### TASK OBJECTIVE
The first line of the data below and every line after it, through the one with "def memorySent (t", must be transcribed without change.

--- EXERCISE MATERIAL Enclosed Below ---

-- ==== Sys2Proof/Machine/Sync.lean ====
section
/-!
DEFINITION. Fences and cross-die tokens (R106, R107), phasers (R108, R262, R263), tile handles (R109, R260).
-/

namespace Sys2Proof.Machine

/-! ### Fences and tokens (R106, R107) -/

/-- Whether every earlier store, atomic and reduction of a team has performed at a scope (R106). -/
def writesPerformed (s : State) (k : Nat) (sc : Scope) : Bool :=
  ((reqsOf s k).all fun p => !isWrite p.2.kind || wroteAt sc p.2) &&
  (fabsOf s k).all fun p => !isWrite p.2.kind || p.2.done

/-- Whether every lane memory instruction that has issued has sent its last request. -/
def memorySent (t : Team) : Bool := t.flights.all fun p => !isMemory p.2.instr

/-- The stores, atomics and reductions of a team on their way to another die (R107). -/
def crossDie (s : State) (k : Nat) : List Nat :=
  ((reqsOf s k).filter fun p => isWrite p.2.kind && !p.2.done && p.2.src != p.2.home).map fun p => p.1

/-- Whether a scope is beyond the die. -/
def beyondDie (sc : Scope) : Bool := sc == .device || sc == .system

/-- When the scalar stream goes past a FENCE (R106, R227): an acquire or full fence once what it names has performed, and at device and
system scope once DFW would; a release fence at once up to die scope, since it holds only later stores, atomics and reductions back, and
at device and system scope once every earlier access has performed there, as DFI and DFW after a fence order it (R230). -/
def fenceReady (s : State) (k : Nat) (t : Team) (kd : FenceKind) (sc : Scope) : Bool :=
  allIssued t && memorySent t &&
  (match kd with
    | .acquire => loadsBack s k && (!beyondDie sc || (crossDie s k).isEmpty)
    | .release => !beyondDie sc || releasable s k sc
    | .full => loadsBack s k && writesPerformed s k sc && (!beyondDie sc || (crossDie s k).isEmpty))

/-- The requests a release fence waits for: every access of the team on its way (R227). -/
def accessesOf (s : State) (k : Nat) : List Nat := ((reqsOf s k).map fun p => p.1) ++ (fabsOf s k).map fun p => p.1

/-- A team with a new token, which stands for the cross-die writes on their way; the eight newest are kept (R107). -/
def takeToken (s : State) (k : Nat) (t : Team) : Team :=
  { t with
    token := nextToken t.token
    tokenWrap := t.tokenWrap || t.token == BitVec.allOnes 32
    tokens := ((t.token, crossDie s k) :: t.tokens).take 8 }

/-- What a FENCE leaves in its team: at device and system scope the token of DFI's step (log 53), and an open release fence. -/
def fenced (s : State) (k : Nat) (kd : FenceKind) (sc : Scope) (t : Team) : Team :=
  let t1 := if beyondDie sc then takeToken s k t else t
  if kd = .release ∧ accessesOf s k ≠ [] then { t1 with fences := t1.fences ++ [{ scope := sc, reqs := accessesOf s k }] } else t1

/-- FENCE (R106): an acquire or full fence is an acquire of the team (R233). -/
def execFence (kd : FenceKind) (sc : Scope) (p : PReg) (s : State) : Out :=
  scalarWhen p [] [] s (fun k t => fenceReady s k t kd sc) fun k t =>
    let s1 := setTeam s k (advance (fenced s k kd sc t))
    if kd = .release then s1 else acquireNow s1 k

/-- DFI (R107). -/
def execDfi (d : SReg) (p : PReg) (s : State) : Out :=
  scalarWhen p [] (regsS [d]) s (fun _ t => allIssued t && memorySent t) fun k t =>
    setTeam s k (advance (ws (takeToken s k t) d (t.token.zeroExtend 64)))

/-- Whether a token is among the 2^31 issued most recently (R107). -/
def tokenKnown (t : Team) (x : Word64) : Bool :=
  let n := x.toNat
  let m := 2 ^ 32 - 1
  let back := (t.token.toNat + m - 2 + (m + 1 - n)) % m
  decide (1 ≤ n) && decide (n ≤ m) && decide (back < 2 ^ 31) && (t.tokenWrap || decide (n < t.token.toNat))

/-- The writes a token waits for: its own, or those of the oldest token still tracked (R107). -/
def tokenWrites (t : Team) (x : Word64) : List Nat :=
  match t.tokens.find? fun p => p.1.toNat == x.toNat with
  | some p => p.2
  | none => match t.tokens.getLast? with
    | some p => p.2
    | none => []

/-- DFW (R107); a release fence before it completes first, so what stands before the fence is ordered too (R230). -/
def execDfw (a : SReg) (p : PReg) (s : State) : Out :=
  scalarWhen p (regsS [a]) [] s
    (fun k t => !tokenKnown t (rs t a) || (!fenceOpen s k t && (tokenWrites t (rs t a)).all fun r => match tget s.reqs r with
      | some q => q.done
      | none => true)) fun k t =>
    if tokenKnown t (rs t a) then setTeam s k (advance t) else trapAt s k t .operand (rs t a)

/-! ### Phasers (R108, R262 to R264) -/

/-- Where a phaser is: of a cluster instance, or of a virtual die of a die-resident grid. -/
inductive PhLoc where
  | cluster (i n : Nat)
  | die (g v n : Nat)
deriving DecidableEq, Repr

/-- Its id within its scope (R108). -/
def phId : PhLoc → Nat
  | .cluster _ n => n
  | .die _ _ n => 256 + n

/-- The phaser at a place. -/
def phaserAt (s : State) : PhLoc → Option Phaser
  | .cluster i n => match tget s.insts i with
    | some x => tget x.phasers n
    | none => none
  | .die g v n => match tget s.grids g with
    | some x => tget x.dphasers (64 * v + n)
    | none => none

/-- Write a phaser. -/
def setPhaser (s : State) (l : PhLoc) (p : Phaser) : State :=
  match l with
  | .cluster i n => { s with insts := tmod s.insts i fun x => { x with phasers := tput x.phasers n p } }
  | .die g v n => { s with grids := tmod s.grids g fun x => { x with dphasers := tput x.dphasers (64 * v + n) p } }

/-- The phaser an id names for a team (R108). -/
def phaserOf (t : Team) (id : Nat) : PhLoc :=
  if id < 256 then .cluster t.inst id else .die t.grid t.vdie (id - 256)

/-- Whether an id has a form R108 allows. -/
def phaserIdOk (id : Nat) : Bool := decide (id < 256) || (decide (256 ≤ id) && decide (id < 320))

/-- The PHASE record (R372): at the core of rank 0, or at the VDC of the virtual die. -/
def phaseRecord (s : State) (l : PhLoc) (phase : Word32) : State :=
  let pay := BitVec.ofNat 64 (phId l + phase.toNat * 2 ^ 32)
  match l with
  | .cluster i _ =>
    match tget s.insts i with
    | some x =>
      let vd := match tget s.grids x.grid with
        | some g => g.vd
        | none => 0
      film s (srcCore (x.ranks.getD 0 0)) 0x3E vd 0x7C pay
    | none => s
  | .die g v _ =>
    match tget s.grids g with
    | some x => film s (srcVdc (dieOfV s x.vd v)) 0x3E x.vd 0x7C pay
    | none => s

/-- Advance the phase when every signal member has arrived; a phaser without one advances only when the last signal member that
had not arrived leaves (`left`). -/
def settlePhaser (s : State) (l : PhLoc) (p : Phaser) (left : Bool) : State :=
  let sig := p.members.filter fun m => m.signal
  if (sig.all fun m => m.arrived) && (left || !sig.isEmpty) then
    let ph := p.phase + 1
    phaseRecord (setPhaser s l { phase := ph, members := p.members.map fun m => { m with arrived := false },
                                 eng := false, engAt := if p.eng then some ph else p.engAt }) l ph
  else setPhaser s l p

/-- A member leaves (R108, R214, R263): an engine arrives as it drops. -/
def dropMember (s : State) (l : PhLoc) (engine : Bool) (who : Nat) : State :=
  match phaserAt s l with
  | none => s
  | some p =>
    match p.members.find? fun m => m.engine == engine && m.who == who with
    | none => s
    | some m =>
      settlePhaser s l { p with
        members := p.members.filter fun x => !(x.engine == engine && x.who == who)
        eng := p.eng || engine } (m.signal && !m.arrived)

/-- A copy joins a phaser as a signal-only member (R263). -/
def joinEngine (s : State) (l : PhLoc) (c : Nat) : State :=
  match phaserAt s l with
  | none => s
  | some p => setPhaser s l { p with
      members := p.members ++ [{ engine := true, who := c, signal := true, waits := false, arrived := false }] }

/-- The membership of a team. -/
def memberOf (p : Phaser) (k : Nat) : Option Member := p.members.find? fun m => !m.engine && m.who == k

/-- An arrival of a team. -/
def arriveAt (s : State) (l : PhLoc) (p : Phaser) (k : Nat) : State :=
  settlePhaser s l { p with
    members := p.members.map fun m => if !m.engine && m.who == k then { m with arrived := true } else m } false

/-- A wait on phase `old` has ended at the present phase: an acquire where a copy contributed to an advance it waited for
(R237). -/
def phaserAcquire (s : State) (k : Nat) (p : Phaser) (old : Word32) : State :=
  match p.engAt with
  | some e => if 1 ≤ (e - old).toNat ∧ (e - old).toNat ≤ (p.phase - old).toNat then acquireNow s k else s
  | none => s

--- End of Enclosed EXERCISE MATERIAL ---

### RESPONSE TO THE EXERCISE
-- ==== Sys2Proof/Machine/Sync.lean ====
section
/-!
DEFINITION. Fences and cross-die tokens (R106, R107), phasers (R108, R262, R263), tile handles (R109, R260).
-/

namespace Sys2Proof.Machine

/-! ### Fences and tokens (R106, R107) -/

/-- Whether every earlier store, atomic and reduction of a team has performed at a scope (R106). -/
def writesPerformed (s : State) (k : Nat) (sc : Scope) : Bool :=
  ((reqsOf s k).all fun p => !isWrite p.2.kind || wroteAt sc p.2) &&
  (fabsOf s k).all fun p => !isWrite p.2.kind || p.2.done

/-- Whether every lane memory instruction that has issued has sent its last request. -/
def memorySent (t : Team) : Bool := t.flights.all fun p => !isMemory p.2.instr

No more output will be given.